Шел урок. «Хм! Лиловая тень, — думал он. — Ерунда какая-то. А вернее всего — показалось». Оглянулся. Костя Панин сидел за последней партой в том же ряду. За спиной, на желтой стене, ясно лепилась лиловая тень. Юрка кивнул парню, тот свел брови и чуть растянул губы. Сосредоточенный человек и опасливый: боится обознаться, — а вдруг не ему кивнули?
Но уже на перемене подошел спросить что-то про учебники, а домой шли вместе.
Возле Юрки всегда была толпа, но по дороге она рассасывалась. Костя дотопал до самого Юркиного дома.
— А сам-то ты где живешь? — спросил Юрка.

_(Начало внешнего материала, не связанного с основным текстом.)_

@[simp] theorem State.modCtl_get_core (n : Nat) (f : CtlCore → CtlCore) (i : Nat) : (s.modCtl n f).core i = s.core i := rfl
@[simp] theorem State.modCtl_get_cluster (n : Nat) (f : CtlCore → CtlCore) (i : Nat) : (s.modCtl n f).cluster i = s.cluster i := rfl
@[simp] theorem State.modCtl_get_ctx (n : Nat) (f : CtlCore → CtlCore) (i : Nat) : (s.modCtl n f).ctx i = s.ctx i := rfl
@[simp] theorem State.modCtl_get_queue (n : Nat) (f : CtlCore → CtlCore) (i : Nat) : (s.modCtl n f).queue i = s.queue i := rfl
@[simp] theorem State.modCtl_get_slot (n : Nat) (f : CtlCore → CtlCore) (i : Nat) : (s.modCtl n f).slot i = s.slot i := rfl
@[simp] theorem State.modCtl_get_tally (n : Nat) (f : CtlCore → CtlCore) (i : Nat) : (s.modCtl n f).tally i = s.tally i := rfl
@[simp] theorem State.modCtl_get_port (n : Nat) (f : CtlCore → CtlCore) (i : Nat) : (s.modCtl n f).port i = s.port i := rfl
@[simp] theorem State.modCtl_get_session (n : Nat) (f : CtlCore → CtlCore) (i : Nat) : (s.modCtl n f).session i = s.session i := rfl
@[simp] theorem State.modCtl_get_conn (n : Nat) (f : CtlCore → CtlCore) (i : Nat) : (s.modCtl n f).conn i = s.conn i := rfl
@[simp] theorem State.modCtl_get_peer (n : Nat) (f : CtlCore → CtlCore) (i : Nat) : (s.modCtl n f).peer i = s.peer i := rfl
@[simp] theorem State.modCtl_get_plan (n : Nat) (f : CtlCore → CtlCore) (i : Nat) : (s.modCtl n f).plan i = s.plan i := rfl
@[simp] theorem State.modCtl_get_launch (n : Nat) (f : CtlCore → CtlCore) (i : Nat) : (s.modCtl n f).launch i = s.launch i := rfl

@[simp] theorem State.modCtx_get_core (n : Nat) (f : Ctx → Ctx) (i : Nat) : (s.modCtx n f).core i = s.core i := rfl
@[simp] theorem State.modCtx_get_cluster (n : Nat) (f : Ctx → Ctx) (i : Nat) : (s.modCtx n f).cluster i = s.cluster i := rfl
@[simp] theorem State.modCtx_get_ctlCore (n : Nat) (f : Ctx → Ctx) (i : Nat) : (s.modCtx n f).ctlCore i = s.ctlCore i := rfl
@[simp] theorem State.modCtx_get_queue (n : Nat) (f : Ctx → Ctx) (i : Nat) : (s.modCtx n f).queue i = s.queue i := rfl
@[simp] theorem State.modCtx_get_slot (n : Nat) (f : Ctx → Ctx) (i : Nat) : (s.modCtx n f).slot i = s.slot i := rfl
@[simp] theorem State.modCtx_get_tally (n : Nat) (f : Ctx → Ctx) (i : Nat) : (s.modCtx n f).tally i = s.tally i := rfl
@[simp] theorem State.modCtx_get_port (n : Nat) (f : Ctx → Ctx) (i : Nat) : (s.modCtx n f).port i = s.port i := rfl
@[simp] theorem State.modCtx_get_session (n : Nat) (f : Ctx → Ctx) (i : Nat) : (s.modCtx n f).session i = s.session i := rfl
@[simp] theorem State.modCtx_get_conn (n : Nat) (f : Ctx → Ctx) (i : Nat) : (s.modCtx n f).conn i = s.conn i := rfl
@[simp] theorem State.modCtx_get_peer (n : Nat) (f : Ctx → Ctx) (i : Nat) : (s.modCtx n f).peer i = s.peer i := rfl
@[simp] theorem State.modCtx_get_plan (n : Nat) (f : Ctx → Ctx) (i : Nat) : (s.modCtx n f).plan i = s.plan i := rfl
@[simp] theorem State.modCtx_get_launch (n : Nat) (f : Ctx → Ctx) (i : Nat) : (s.modCtx n f).launch i = s.launch i := rfl

@[simp] theorem State.modQueue_get_core (n : Nat) (f : Queue → Queue) (i : Nat) : (s.modQueue n f).core i = s.core i := rfl
@[simp] theorem State.modQueue_get_cluster (n : Nat) (f : Queue → Queue) (i : Nat) : (s.modQueue n f).cluster i = s.cluster i := rfl
@[simp] theorem State.modQueue_get_ctlCore (n : Nat) (f : Queue → Queue) (i : Nat) : (s.modQueue n f).ctlCore i = s.ctlCore i := rfl
@[simp] theorem State.modQueue_get_ctx (n : Nat) (f : Queue → Queue) (i : Nat) : (s.modQueue n f).ctx i = s.ctx i := rfl
@[simp] theorem State.modQueue_get_slot (n : Nat) (f : Queue → Queue) (i : Nat) : (s.modQueue n f).slot i = s.slot i := rfl
@[simp] theorem State.modQueue_get_tally (n : Nat) (f : Queue → Queue) (i : Nat) : (s.modQueue n f).tally i = s.tally i := rfl
@[simp] theorem State.modQueue_get_port (n : Nat) (f : Queue → Queue) (i : Nat) : (s.modQueue n f).port i = s.port i := rfl
@[simp] theorem State.modQueue_get_session (n : Nat) (f : Queue → Queue) (i : Nat) : (s.modQueue n f).session i = s.session i := rfl
@[simp] theorem State.modQueue_get_conn (n : Nat) (f : Queue → Queue) (i : Nat) : (s.modQueue n f).conn i = s.conn i := rfl
@[simp] theorem State.modQueue_get_peer (n : Nat) (f : Queue → Queue) (i : Nat) : (s.modQueue n f).peer i = s.peer i := rfl
@[simp] theorem State.modQueue_get_plan (n : Nat) (f : Queue → Queue) (i : Nat) : (s.modQueue n f).plan i = s.plan i := rfl
@[simp] theorem State.modQueue_get_launch (n : Nat) (f : Queue → Queue) (i : Nat) : (s.modQueue n f).launch i = s.launch i := rfl

@[simp] theorem State.modSlot_get_core (n : Nat) (f : Slot → Slot) (i : Nat) : (s.modSlot n f).core i = s.core i := rfl
@[simp] theorem State.modSlot_get_cluster (n : Nat) (f : Slot → Slot) (i : Nat) : (s.modSlot n f).cluster i = s.cluster i := rfl
@[simp] theorem State.modSlot_get_ctlCore (n : Nat) (f : Slot → Slot) (i : Nat) : (s.modSlot n f).ctlCore i = s.ctlCore i := rfl
@[simp] theorem State.modSlot_get_ctx (n : Nat) (f : Slot → Slot) (i : Nat) : (s.modSlot n f).ctx i = s.ctx i := rfl
@[simp] theorem State.modSlot_get_queue (n : Nat) (f : Slot → Slot) (i : Nat) : (s.modSlot n f).queue i = s.queue i := rfl
@[simp] theorem State.modSlot_get_tally (n : Nat) (f : Slot → Slot) (i : Nat) : (s.modSlot n f).tally i = s.tally i := rfl
@[simp] theorem State.modSlot_get_port (n : Nat) (f : Slot → Slot) (i : Nat) : (s.modSlot n f).port i = s.port i := rfl
@[simp] theorem State.modSlot_get_session (n : Nat) (f : Slot → Slot) (i : Nat) : (s.modSlot n f).session i = s.session i := rfl
@[simp] theorem State.modSlot_get_conn (n : Nat) (f : Slot → Slot) (i : Nat) : (s.modSlot n f).conn i = s.conn i := rfl
@[simp] theorem State.modSlot_get_peer (n : Nat) (f : Slot → Slot) (i : Nat) : (s.modSlot n f).peer i = s.peer i := rfl
@[simp] theorem State.modSlot_get_plan (n : Nat) (f : Slot → Slot) (i : Nat) : (s.modSlot n f).plan i = s.plan i := rfl
@[simp] theorem State.modSlot_get_launch (n : Nat) (f : Slot → Slot) (i : Nat) : (s.modSlot n f).launch i = s.launch i := rfl

@[simp] theorem State.modTally_get_core (n : Nat) (f : Tally → Tally) (i : Nat) : (s.modTally n f).core i = s.core i := rfl
@[simp] theorem State.modTally_get_cluster (n : Nat) (f : Tally → Tally) (i : Nat) : (s.modTally n f).cluster i = s.cluster i := rfl
@[simp] theorem State.modTally_get_ctlCore (n : Nat) (f : Tally → Tally) (i : Nat) : (s.modTally n f).ctlCore i = s.ctlCore i := rfl
@[simp] theorem State.modTally_get_ctx (n : Nat) (f : Tally → Tally) (i : Nat) : (s.modTally n f).ctx i = s.ctx i := rfl
@[simp] theorem State.modTally_get_queue (n : Nat) (f : Tally → Tally) (i : Nat) : (s.modTally n f).queue i = s.queue i := rfl
@[simp] theorem State.modTally_get_slot (n : Nat) (f : Tally → Tally) (i : Nat) : (s.modTally n f).slot i = s.slot i := rfl
@[simp] theorem State.modTally_get_port (n : Nat) (f : Tally → Tally) (i : Nat) : (s.modTally n f).port i = s.port i := rfl
@[simp] theorem State.modTally_get_session (n : Nat) (f : Tally → Tally) (i : Nat) : (s.modTally n f).session i = s.session i := rfl
@[simp] theorem State.modTally_get_conn (n : Nat) (f : Tally → Tally) (i : Nat) : (s.modTally n f).conn i = s.conn i := rfl
@[simp] theorem State.modTally_get_peer (n : Nat) (f : Tally → Tally) (i : Nat) : (s.modTally n f).peer i = s.peer i := rfl
@[simp] theorem State.modTally_get_plan (n : Nat) (f : Tally → Tally) (i : Nat) : (s.modTally n f).plan i = s.plan i := rfl
@[simp] theorem State.modTally_get_launch (n : Nat) (f : Tally → Tally) (i : Nat) : (s.modTally n f).launch i = s.launch i := rfl

@[simp] theorem State.modPort_get_core (n : Nat) (f : Port → Port) (i : Nat) : (s.modPort n f).core i = s.core i := rfl
@[simp] theorem State.modPort_get_cluster (n : Nat) (f : Port → Port) (i : Nat) : (s.modPort n f).cluster i = s.cluster i := rfl
@[simp] theorem State.modPort_get_ctlCore (n : Nat) (f : Port → Port) (i : Nat) : (s.modPort n f).ctlCore i = s.ctlCore i := rfl
@[simp] theorem State.modPort_get_ctx (n : Nat) (f : Port → Port) (i : Nat) : (s.modPort n f).ctx i = s.ctx i := rfl
@[simp] theorem State.modPort_get_queue (n : Nat) (f : Port → Port) (i : Nat) : (s.modPort n f).queue i = s.queue i := rfl
@[simp] theorem State.modPort_get_slot (n : Nat) (f : Port → Port) (i : Nat) : (s.modPort n f).slot i = s.slot i := rfl
@[simp] theorem State.modPort_get_tally (n : Nat) (f : Port → Port) (i : Nat) : (s.modPort n f).tally i = s.tally i := rfl
@[simp] theorem State.modPort_get_session (n : Nat) (f : Port → Port) (i : Nat) : (s.modPort n f).session i = s.session i := rfl
@[simp] theorem State.modPort_get_conn (n : Nat) (f : Port → Port) (i : Nat) : (s.modPort n f).conn i = s.conn i := rfl
@[simp] theorem State.modPort_get_peer (n : Nat) (f : Port → Port) (i : Nat) : (s.modPort n f).peer i = s.peer i := rfl
@[simp] theorem State.modPort_get_plan (n : Nat) (f : Port → Port) (i : Nat) : (s.modPort n f).plan i = s.plan i := rfl
@[simp] theorem State.modPort_get_launch (n : Nat) (f : Port → Port) (i : Nat) : (s.modPort n f).launch i = s.launch i := rfl

@[simp] theorem State.setSession_get_core (n : Nat) (v : Option Session) (i : Nat) : (s.setSession n v).core i = s.core i := rfl
@[simp] theorem State.setSession_get_cluster (n : Nat) (v : Option Session) (i : Nat) : (s.setSession n v).cluster i = s.cluster i := rfl
@[simp] theorem State.setSession_get_ctlCore (n : Nat) (v : Option Session) (i : Nat) : (s.setSession n v).ctlCore i = s.ctlCore i := rfl
@[simp] theorem State.setSession_get_ctx (n : Nat) (v : Option Session) (i : Nat) : (s.setSession n v).ctx i = s.ctx i := rfl
@[simp] theorem State.setSession_get_queue (n : Nat) (v : Option Session) (i : Nat) : (s.setSession n v).queue i = s.queue i := rfl
@[simp] theorem State.setSession_get_slot (n : Nat) (v : Option Session) (i : Nat) : (s.setSession n v).slot i = s.slot i := rfl
@[simp] theorem State.setSession_get_tally (n : Nat) (v : Option Session) (i : Nat) : (s.setSession n v).tally i = s.tally i := rfl
@[simp] theorem State.setSession_get_port (n : Nat) (v : Option Session) (i : Nat) : (s.setSession n v).port i = s.port i := rfl
@[simp] theorem State.setSession_get_conn (n : Nat) (v : Option Session) (i : Nat) : (s.setSession n v).conn i = s.conn i := rfl
@[simp] theorem State.setSession_get_peer (n : Nat) (v : Option Session) (i : Nat) : (s.setSession n v).peer i = s.peer i := rfl
@[simp] theorem State.setSession_get_plan (n : Nat) (v : Option Session) (i : Nat) : (s.setSession n v).plan i = s.plan i := rfl
@[simp] theorem State.setSession_get_launch (n : Nat) (v : Option Session) (i : Nat) : (s.setSession n v).launch i = s.launch i := rfl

— Я? Я… Да возле школы живу… пока… Мы снимаем.
— Надолго к нам?
— Не знаю… Как повезет.
Он не хотел говорить, и Юрка не стал пытать.
— Зайти за тобой утром? Я рано встаю, — спросил Костя.
— Валяй.
И он зашел. Маленький серый паренек (серые глаза, серая кожа, серые волосы). И стал заходить за Юркой в школу и тащиться через город после уроков. Далековато, конечно. Зато безопасно: кто тронет Юркиного друга?! А тут, кажется, пределом жизненных посягательств было (пока) — «не тронь».
Говорить особо не говорили, будто присматривались, принюхивались.
У Юрки был отличный перочинный ножичек — еще довоенный. Нож брался за кончик, бросок, и — вжжих! — этот же кончик впивался в дерево. Нож вибрировал напряженно.